Closing the band gap of a 2D semiconductor with an electric field

The exercise focusses on a monolayer of Molybdenum disulphide MoS₂, because this material is of interest for transistors. In particular the switching to and from a conducting state is of crucial importance. This is based on a CECAM workshop exercise.

Create the MoS₂ monolayer

You can use the MoS₂ monolayer from our database, see the MoS₂ response tutorial. You could also build the crystal from the symmetry information as in the original exercise.

Analyze the DOS and band structure

Tick ‘DOS’ and ‘Bandstructure’. Run the calculation. Switch on Scalar Relativistic as the GUI suggests and then press run again. Open Band Structure from the SCM menu. The bands are not so smooth. Let us make it better. Click on the … next BandStructure and set the interpolation Delta-k to 0.03. Run the calculation and open Band Structure again. The bands should look much more smooth now. If you zoom in and hover over the bands you should see an indirect band gap from the gamma point to the K point, which is on the edge of the Brillouin zone.

Electron/hole transport (advanced)

For semiconductors the shape of the bands near the Fermi level tells you something about how easy the electrons (in the bottom of the conduction band) or holes (in top of the valence band) can move. A small curvature is bad, and a big one is good. The inverse of the curvature is called the effective mass of the electron or hole. To calculate it select Properties → Band Structure → Effective Mass. The result is visible in the raw output in the results section.

Fix the band gap (advanced)

The band gap is  about 1.7 eV, whereas experimentally it is 1.8. We have used the LDA functional, which is known to underestimate the gap. You could try to improve the band gap by using a model potential. For systems that are not crystals, the most convenient choice is the GLLB-SC functional. Now the Quasiparticle gap should be a bit higher, since the GLLB-SC includes explicitly the so-called derivative discontinuity.

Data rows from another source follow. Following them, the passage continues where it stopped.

-- ==== Sys2Proof/Machine/Operands.lean ====
section
/-! DEFINITION. Machine/Operands.lean: the operand forms of the ISA beyond a plain register (`State.reg`,
`State.setReg`) and the immediate `IMM`, which the decoder zero-extends (spec/30_encoding.md R63). -/

namespace Sys2Proof.Machine

/-- `v[7:0]`, what Output writes (R95). -/
def lowByte (v : Word) : Byte := v.extractLsb' 0 8

/-- What Input writes to its register for an event: the byte zero-extended, or the end-of-input sentinel (R96). -/
def inputValue : InputEvent → Word
  | .byte b => b.setWidth 32
  | .endOfInput => 0xFFFFFFFF#32

/-- Unsigned division truncated toward zero (R85), for a divisor that is not 0. -/
def quotient (n d : Word) : Word := BitVec.ofNat 32 (n.toNat / d.toNat)

/-- The low 32 bits of an exact result (R84). -/
def wrap (n : Nat) : Word := BitVec.ofNat 32 n

end Sys2Proof.Machine
end

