@[simp] theorem State.takeInput_wordAt (s : State) (e : InputEvent) (k off : Word) :
    (s.takeInput e).wordAt k off = s.wordAt k off := rfl

@[simp] theorem State.takeInput_allocFails (s : State) (e : InputEvent) :
    (s.takeInput e).allocFails = s.allocFails := rfl

@[simp] theorem State.takeInput_idsExhausted (s : State) (e : InputEvent) :
    (s.takeInput e).idsExhausted = s.idsExhausted := rfl

@[simp] theorem State.takeInput_nextId (s : State) (e : InputEvent) :
    (s.takeInput e).nextId = s.nextId := rfl

/-! ### `State.halt` -/

@[simp] theorem State.halt_regs (s : State) :
    (s.halt).regs = s.regs := rfl

@[simp] theorem State.halt_pc (s : State) :
    (s.halt).pc = s.pc := rfl

@[simp] theorem State.halt_segs (s : State) :
    (s.halt).segs = s.segs := rfl

@[simp] theorem State.halt_free (s : State) :
    (s.halt).free = s.free := rfl

@[simp] theorem State.halt_hw (s : State) :
    (s.halt).hw = s.hw := rfl

@[simp] theorem State.halt_status (s : State) :
    (s.halt).status = .halted := rfl

@[simp] theorem State.halt_input (s : State) :
    (s.halt).input = s.input := rfl

@[simp] theorem State.halt_inputRest (s : State) :
    (s.halt).inputRest = s.inputRest := rfl

@[simp] theorem State.halt_inputLog (s : State) :
    (s.halt).inputLog = s.inputLog := rfl

@[simp] theorem State.halt_output (s : State) :
    (s.halt).output = s.output := rfl

@[simp] theorem State.halt_allocDraws (s : State) :
    (s.halt).allocDraws = s.allocDraws := rfl

@[simp] theorem State.halt_allocRest (s : State) :
    (s.halt).allocRest = s.allocRest := rfl

@[simp] theorem State.halt_reg (s : State) (r : Reg) :
    (s.halt).reg r = s.reg r := rfl

@[simp] theorem State.halt_segment (s : State) (k : Word) :
    (s.halt).segment k = s.segment k := rfl

@[simp] theorem State.halt_mapped (s : State) (k : Word) :
    (s.halt).mapped k = s.mapped k := rfl

@[simp] theorem State.halt_segLength (s : State) (k : Word) :
    (s.halt).segLength k = s.segLength k := rfl

@[simp] theorem State.halt_wordAt (s : State) (k off : Word) :
    (s.halt).wordAt k off = s.wordAt k off := rfl

@[simp] theorem State.halt_inputOffer (s : State) :
    (s.halt).inputOffer = s.inputOffer := rfl

@[simp] theorem State.halt_allocFails (s : State) :
    (s.halt).allocFails = s.allocFails := rfl

@[simp] theorem State.halt_idsExhausted (s : State) :
    (s.halt).idsExhausted = s.idsExhausted := rfl

@[simp] theorem State.halt_nextId (s : State) :
    (s.halt).nextId = s.nextId := rfl

/-! ### `State.takeFault` -/

@[simp] theorem State.takeFault_regs (s : State) (f : FaultRecord) :
    (s.takeFault f).regs = s.regs := rfl

@[simp] theorem State.takeFault_pc (s : State) (f : FaultRecord) :
    (s.takeFault f).pc = s.pc := rfl

@[simp] theorem State.takeFault_segs (s : State) (f : FaultRecord) :
    (s.takeFault f).segs = s.segs := rfl

@[simp] theorem State.takeFault_free (s : State) (f : FaultRecord) :
    (s.takeFault f).free = s.free := rfl

@[simp] theorem State.takeFault_hw (s : State) (f : FaultRecord) :
    (s.takeFault f).hw = s.hw := rfl

@[simp] theorem State.takeFault_status (s : State) (f : FaultRecord) :
    (s.takeFault f).status = .faulted f := rfl

@[simp] theorem State.takeFault_input (s : State) (f : FaultRecord) :
    (s.takeFault f).input = s.input := rfl

@[simp] theorem State.takeFault_inputRest (s : State) (f : FaultRecord) :
    (s.takeFault f).inputRest = s.inputRest := rfl

@[simp] theorem State.takeFault_inputLog (s : State) (f : FaultRecord) :
    (s.takeFault f).inputLog = s.inputLog := rfl

@[simp] theorem State.takeFault_output (s : State) (f : FaultRecord) :
    (s.takeFault f).output = s.output := rfl

@[simp] theorem State.takeFault_allocDraws (s : State) (f : FaultRecord) :
    (s.takeFault f).allocDraws = s.allocDraws := rfl

@[simp] theorem State.takeFault_allocRest (s : State) (f : FaultRecord) :
    (s.takeFault f).allocRest = s.allocRest := rfl

@[simp] theorem State.takeFault_reg (s : State) (f : FaultRecord) (r : Reg) :
    (s.takeFault f).reg r = s.reg r := rfl

@[simp] theorem State.takeFault_segment (s : State) (f : FaultRecord) (k : Word) :
    (s.takeFault f).segment k = s.segment k := rfl

@[simp] theorem State.takeFault_mapped (s : State) (f : FaultRecord) (k : Word) :
    (s.takeFault f).mapped k = s.mapped k := rfl

@[simp] theorem State.takeFault_segLength (s : State) (f : FaultRecord) (k : Word) :
    (s.takeFault f).segLength k = s.segLength k := rfl

@[simp] theorem State.takeFault_wordAt (s : State) (f : FaultRecord) (k off : Word) :
    (s.takeFault f).wordAt k off = s.wordAt k off := rfl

Applying an electric field

Switch back to the LDA functional an set the electric field (Model → Electric Field) to 3 eV/A. This will reduce the gap significantly. You will need quite strong fields to make the material conducting. You will also find the band character can change a bit at higher fields. The bands are colored according to the main contribution, also known as ‘fat band analysis’.
At what field strength does the material become conducting? Congratulations, you have just switched the device!

Analyzing the charge

What happens to the charge when you apply an electric field? Open View from the SCM menu. Now select Add → Cut Plane Colored and select at the bottom Fit density → Fitted deformation density. Select the atoms with right click and select Atom info → CM5 Charges.
At a field of 3 eV/A and some tweaking (use a clip plane, fine grid and rainbow map, this picture emerges.

Improving the accuracy

Many aspects influence the results of a calculation. Some are technical, such as the choice of basis set, k-points and integration accuracy; other are theoretical, such as the choice of functional. You can also consider computationally more expensive spin-orbit coupling instead of scalar relativistic. The relativistic effect is small for light atoms and grows with the charge of the nucleus.
The choice of XC functional is not so straightforward. However, to use a GGA is generally better than using the plain LDA. Among the GGAs the PBE functional is a reasonable choice or more modern metaGGAs such as MN15L and SCAN. Finally, the DZ basis set is usually too small, and one should preferably use a TZP one. For the gap (especially when p-electrons are involved) also the spin-orbit might be needed.